Por qué un par de versos 
a ratos y a rotos
eran mi lugar favorito del mundo
donde podía perderme
cada vez que necesitaba encontrarme.

El por qué de un par de versos
y de vasos de más
cuando no habían besos
ni abrazos
ni todo aquello que sabía que en el fondo
colorearían todo aquello que quedó sin color
derrumbando castillos y anhelos 
sueños
y algún que otro 
misterio que por un interrogante de más
y no de menos
quedó sin descubrir.

Me siento, a veces,
tan vacía, 
que llenaría tantos sueños a bostezo
y destrozos,
que no sabría ni si quiera por donde debería comenzar.
Tengo tantos puños bañados en sangre
y en ganas perdidas 
escapadas por la ventana aún cerrada
que no sería capaz de reunirlos a todos ni queriendo
ni poniendo todas las cartas sobre la mesa
boca arriba,
o boca a boca.

Y es que verás,
un día descubres que tenías tanto 
que era imposible seguir manteniéndolo durante mucho tiempo más,
que los intentos quedaron en eso,
en intentos.
Que las veces en las que lloré tan fuerte 
que llovió hasta ahogarnos
se quedaron reñidas par a par
por las ganas de quedarme aquí un rato más
aunque fuera a pedazos y no en esa pequeña claridad que parecía haber
cuando por fin levantaba la cabeza
y eras tú el que hablaba y no todos estos estados de ánimo completamente desordenados.

Me refugiaba en la poesía,
como si de una cueva se tratara,
un refugio entre las llamas en el día más frío,
y los metros bajo cero para poder volar un poco más arriba.

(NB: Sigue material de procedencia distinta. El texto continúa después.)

-- ==== Sys2Proof/Certificates/Slice0/Obligations.lean ====
section
/-! DEFINITION. The statements about the block, for the provers. A statement that says that a command answers a next state says it for
every state that meets its hypotheses; `Answers`, `Sets`, `RegsBut`, `OnlyIn` and `Records` are defined in Safety.lean. What follows
from a choice of the model, and not from a rule of spec/, is said to be the model's in the statement's own comment. -/

open Sys2Proof Sys2Proof.Machine

/-- For every command and state: a step with the command at the front of the queue is exec of that command on the state with the
rest of the queue. With nothing waiting the block idles: the state is kept, which is the model's choice (log entry 1). -/
def Obligations.StepRunsTheFrontCommand : Prop :=
  (∀ (c : Instr) (q : List Instr) (s : State), s.pending = c :: q → step s = exec c { s with pending := q }) ∧
  (∀ s : State, s.pending = [] → step s = .next s)

/-- After power-on reset the beat counter stands at 0 (R45), both halves are OFF (R388), no half holds the clapper, the device
is not fenced and holds no outputs, the first event record will have SEQ 0 (R502), no chime channel holds a message, no lock is
held, no command waits, and every register whose block is not PWR reads the reset value of its field map. -/
def Obligations.ResetLeavesTheDevice : Prop :=
  State.reset.time = ⟨0, 0⟩ ∧ State.reset.hub.a.st = .off ∧ State.reset.hub.b.st = .off ∧ State.reset.hub.holder = none ∧
  State.reset.hub.fenced = false ∧ State.reset.hub.outputsHeld = false ∧ State.reset.evt.seq = 0 ∧ State.reset.evt.queue = [] ∧
  (∀ h i j, (State.reset.channel h i j).full = false) ∧ (∀ h n, State.reset.lockHolder h n = none) ∧ State.reset.pending = [] ∧
  (∀ h b off, b < 23 → b ≠ Blk.PWR → off < 2 ^ 16 → State.reset.reg h b off = regResetAt b off)

/-- The invariant of the model (every memory of the device in its canonical form, the event queue within its 512 records) holds
right after reset. -/
def Obligations.ResetIsGood : Prop :=
  State.reset.Inv

/-- From every state that meets the invariant, whatever command stands in front, a step that answers a next state gives a state
that meets it: the register memory, the ledger, the boot array, the map, the flash, the CMB, the channels, the locks, the
functions, the loops and the buffers keep their canonical form, and the event queue never holds more than the 512 records of
R501. -/
def Obligations.EveryStepKeepsTheInvariant : Prop :=
  ∀ s t : State, s.Inv → step s = .next t → t.Inv

/-- Every command, in every state, answers a next state: none ends the run. It leaves the variant and the queue of waiting
commands as they are, what has left the device stays as it was and in its order, and no free value is used twice. -/
def Obligations.EveryCommandAnswers : Prop :=
  ∀ (i : Instr) (s : State), s.Answers i (fun t => t.variant = s.variant ∧ t.pending = s.pending ∧ s.out <+: t.out ∧
    s.freeCtr ≤ t.freeCtr)

/-- REGISTER_WRITE of 4 aligned bytes (R14) to a register that the variant has, by a master its block admits, whose write starts
no operation and breaks no range (R548) and no rule: every field takes what its access code gives it (R16; RW the value, W1C and
W1S by the 1s, RO, RC and WO kept), and no other register changes. A write of 8 aligned bytes acts as two writes, the lower
address first. -/
def Obligations.RegisterWriteSettlesItsFields : Prop :=
  (∀ (s : State) (m : Nat) (h : Half) (b off val : Nat) (row : RegRow) (i : Nat), s.Inv → off % 4 = 0 →
    findRow (regRows b) off = some (row, i) → regAbsent s.variant h b row.reg i = false → regReserved row.reg i = false →
    s.writerOk h m b row.reg i = true → s.issueHalf h m b row.reg i (val % 2 ^ 32 % 2 ^ rsvAbove row.reg i) = none →
    s.issueRest h m b row.reg i (val % 2 ^ 32 % 2 ^ rsvAbove row.reg i) = none →
    badRange row (val % 2 ^ 32 % 2 ^ rsvAbove row.reg i) = false →
    s.badRule row.reg i (val % 2 ^ 32 % 2 ^ rsvAbove row.reg i) = false →
    s.Answers (.registerWrite m h b off 4 val) (fun t =>
      (∀ f ∈ row.fields, Fd.get ⟨row.reg, f.lsb, f.width⟩ (t.reg h b off) =
        fieldAfter (Fd.get ⟨row.reg, f.lsb, f.width⟩ (s.reg h b off))
          (val % 2 ^ 32 % 2 ^ rsvAbove row.reg i / 2 ^ f.lsb % 2 ^ f.width) f.acc % 2 ^ f.width) ∧
      s.RegsBut [regKey h b off] t ∧ s.OnlyIn [.regs, .tr, .lg, .slots, .bt] t)) ∧
  (∀ (s t u : State) (m : Nat) (h : Half) (b off val : Nat), off % 8 = 0 →
    exec (.registerWrite m h b off 4 (val % 2 ^ 32)) s = .next t →
    exec (.registerWrite m h b (off + 4) 4 (val / 2 ^ 32 % 2 ^ 32)) t = .next u →
    exec (.registerWrite m h b off 8 val) s = .next u)

/-- REGISTER_WRITE of another width or alignment changes no register: it is recorded as an event of the block (R14, R500) with
the offset, the value and the master, unless it falls in the range of an absent block or instance, where nothing happens (R6,
R7). A write of 4 aligned bytes where no register stands, or to a register that the variant lacks, changes nothing; one that
breaks a field's range or comes from a master that the block does not accept is discarded whole and recorded. -/
def Obligations.RegisterWriteDiscarded : Prop :=
  (∀ (s : State) (m : Nat) (h : Half) (b off width val : Nat), ¬(width = 4 ∧ off % 4 = 0) → ¬(width = 8 ∧ off % 8 = 0) →
    s.Answers (.registerWrite m h b off width val) (fun t =>
      (s.inAbsent h b off = true → t = s) ∧
      (s.inAbsent h b off = false → s.RegsBut eventKeys t ∧ s.OnlyIn [.regs, .evt] t ∧
        s.Records t (if hubBlock b then 0 else halfSrc h) (0x80 + unitPos b) (b * 256) [off, val, m, 0]))) ∧
  (∀ (s : State) (m : Nat) (h : Half) (b off val : Nat), off % 4 = 0 → findRow (regRows b) off = none →
    exec (.registerWrite m h b off 4 val) s = .next s) ∧
  (∀ (s : State) (m : Nat) (h : Half) (b off val : Nat) (row : RegRow) (i : Nat), off % 4 = 0 →
    findRow (regRows b) off = some (row, i) → regAbsent s.variant h b row.reg i = true →
    exec (.registerWrite m h b off 4 val) s = .next s) ∧
  (∀ (s : State) (m : Nat) (h : Half) (b off val : Nat) (row : RegRow) (i : Nat), off % 4 = 0 → val < 2 ^ 32 →
    rsvAbove row.reg i = 32 → findRow (regRows b) off = some (row, i) → regAbsent s.variant h b row.reg i = false →
    regReserved row.reg i = false →
    (s.writerOk h m b row.reg i = false ∨ (s.issueHalf h m b row.reg i val = none ∧ s.issueRest h m b row.reg i val = none ∧
      badRange row val = true)) →
    s.Answers (.registerWrite m h b off 4 val) (fun t => s.RegsBut eventKeys t ∧ s.OnlyIn [.regs, .evt] t ∧
      s.Records t (if hubBlock b then 0 else halfSrc h) (0x80 + unitPos b) (b * 256) [off, val, m, 0]))

/-- LOW_WORD_READ of the low word of a 64-bit quantity (R11, R12) returns the word and captures the high word: whatever happens
to the device in between, as long as the captured words stand, the next read of the high word by the same master returns the
high word as it was at the first read. The hypotheses name the register, its presence, for an endpoint register a master that it
answers, and that no word is captured for the low word's own address. -/
def Obligations.LowWordReadHoldsTheHighWord : Prop :=
  ∀ (s : State) (m : Nat) (h : Half) (b off : Nat) (row row' : RegRow) (i j : Nat), off % 4 = 0 →
    findRow (regRows b) off = some (row, i) → lowWord row.reg i = true → findRow (regRows b) (off + 4) = some (row', j) →
    regAbsent s.variant h b row.reg i = false → regAbsent s.variant h b row'.reg j = false →
    (b = Blk.CHM → m < 2 ∨ (m = endpointMaster i ∧ m = endpointMaster j)) →
    spGet (fun _ => 0) s.hi (hiKey h m b off) = 0 →
    s.Answers (.lowWordRead m h b off 4) (fun t => t.readData = (s.view h b off).toNat ∧
      ∀ u : State, u.hi = t.hi → u.variant = s.variant →
        u.Answers (.lowWordRead m h b (off + 4) 4) (fun v => v.readData = (s.view h b (off + 4)).toNat))

/-- SCH_SLACK_READ, TEN_MISS_READ, MED_RFSSTAT_READ, ECC_CBMAX_READ, CTG_SLOTSTAT_READ and PWR_PKG_READ of 1 to 4 bytes within
the register return the addressed bytes of the register as it stood, return every RC field with a bit among them whole to its
reset value, keep every RC field that lies wholly outside them (R14, R16, R69, R151, R222, R247, R547), and change no other
register. A read of a register that the variant lacks returns 0 (R6, R7). The hypothesis on `hi` says that no captured high word
stands for the register, which holds none. -/
def Obligations.ReadsClearTheirFields : Prop :=
  ∀ (s : State) (byte width : Nat), s.Inv → 0 < width → byte + width ≤ 4 →
    let cleared := fun (t : State) (h : Half) (f : Fd) (i rst : Nat) =>
      t.rd f i h = if f.lsb < 8 * (byte + width) ∧ 8 * byte < f.lsb + f.width then rst else s.rd f i h
    let gives := fun (t : State) (h : Half) (r : Reg) (i : Nat) =>
      t.readData = (s.view h r.blk (r.at i)).toNat / 2 ^ (8 * byte) % 2 ^ (8 * width) ∧
      s.RegsBut [regKey h r.blk (r.at i)] t
    let free := fun (h : Half) (r : Reg) (i : Nat) => spGet (fun _ => 0) s.hi (hiKey h 0 r.blk (r.at i)) = 0
    (∀ h : Half, h = .a ∨ s.variant.twin = true → free h Reg.SCH_SLACK 0 → s.Answers (.schSlackRead h byte width) (fun t =>
      gives t h Reg.SCH_SLACK 0 ∧ cleared t h Fd.SCH_SLACK_MIN 0 0x1FFF ∧ cleared t h Fd.SCH_SLACK_UNIT 0 0 ∧
        s.OnlyIn [.regs, .readData] t)) ∧
    (s.variant.twin = false → s.Answers (.schSlackRead .b byte width) (fun t => t.readData = 0 ∧ s.OnlyIn [.readData] t)) ∧
    (∀ n < 256, free s.act Reg.TEN_MISS n → s.Answers (.tenMissRead n byte width) (fun t =>
      gives t s.act Reg.TEN_MISS n ∧ cleared t s.act Fd.TEN_MISS_COUNT n 0 ∧ s.OnlyIn [.regs, .readData] t)) ∧
    (free s.act Reg.MED_RFSSTAT 0 → s.Answers (.medRfsstatRead byte width) (fun t =>
      gives t s.act Reg.MED_RFSSTAT 0 ∧ cleared t s.act Fd.MED_RFSSTAT_DISPLACED 0 0 ∧ s.OnlyIn [.regs, .readData] t)) ∧
    (free s.act Reg.ECC_CBMAX 0 → s.Answers (.eccCbmaxRead byte width) (fun t =>
      gives t s.act Reg.ECC_CBMAX 0 ∧ cleared t s.act Fd.ECC_CBMAX_MAX 0 0 ∧ cleared t s.act Fd.ECC_CBMAX_DIE 0 0 ∧
        s.OnlyIn [.regs, .readData] t)) ∧
    (∀ n < s.variant.slotsN, free s.act Reg.CTG_SLOTSTAT n → s.Answers (.ctgSlotstatRead n byte width) (fun t =>
      gives t s.act Reg.CTG_SLOTSTAT n ∧ cleared t s.act Fd.CTG_SLOTSTAT_BTN n 0 ∧ s.OnlyIn [.regs, .readData, .slots] t)) ∧
    (∀ n, s.variant.slotsN ≤ n → n < 16 → s.Answers (.ctgSlotstatRead n byte width) (fun t =>
      t.readData = 0 ∧ s.OnlyIn [.readData] t)) ∧
    (free s.act Reg.PWR_PKG 0 → s.Answers (.pwrPkgRead byte width) (fun t =>
      gives t s.act Reg.PWR_PKG 0 ∧ cleared t s.act Fd.PWR_PKG_PEAK 0 0 ∧ s.OnlyIn [.regs, .readData] t))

Queda la rabia de quien habla y no sabe 
quien sigue y sigue y sigue
joder, 
para un poco 
que me estoy mareando y no tengo ganas de seguir en el mismo lugar de siempre
escuchando siempre lo mismo
pero a una velocidad diferente.
Mucho más rápido que cuando fuimos atropellados
por todo eso que no llegamos a decir 
porque eramos demasiado cobardes
y todas las gavetas siguieron vacías demasiado tiempo.

Me refugiaba en ella, 
porque ella me entendía como yo no podía hacerlo,
porque sabía que palpitaba por todo eso que decía,
y por lo que no decía.
Ahora, 
que ya no te tengo para refugiarme,
he vuelto al mismo punto
solo que esta ve más rápido
y más consciente.

Y aquí estoy, 
escuchando todo esos vídeos 
de fondo
con una banda sonora que va a mil por hora en mi mente
cuando yo solo recorro los mismos lugares de antes
con la misma tristeza de siempre.

Me salvaba del mundo de tantas formas,
que mi salvavidas se convirtió en mi fortuna,
en mi día a día para seguir adelante
o no seguir,
pero escribiendo,
o escuchando,
eso siempre, 
que la poesía nos salve del mundo,
o como dice Escandar,
que la poesía pague los destrozos. 





Comentarios

Entradas populares de este blog

''And I just wanna tell you I am.''

Stay.

Stay strong.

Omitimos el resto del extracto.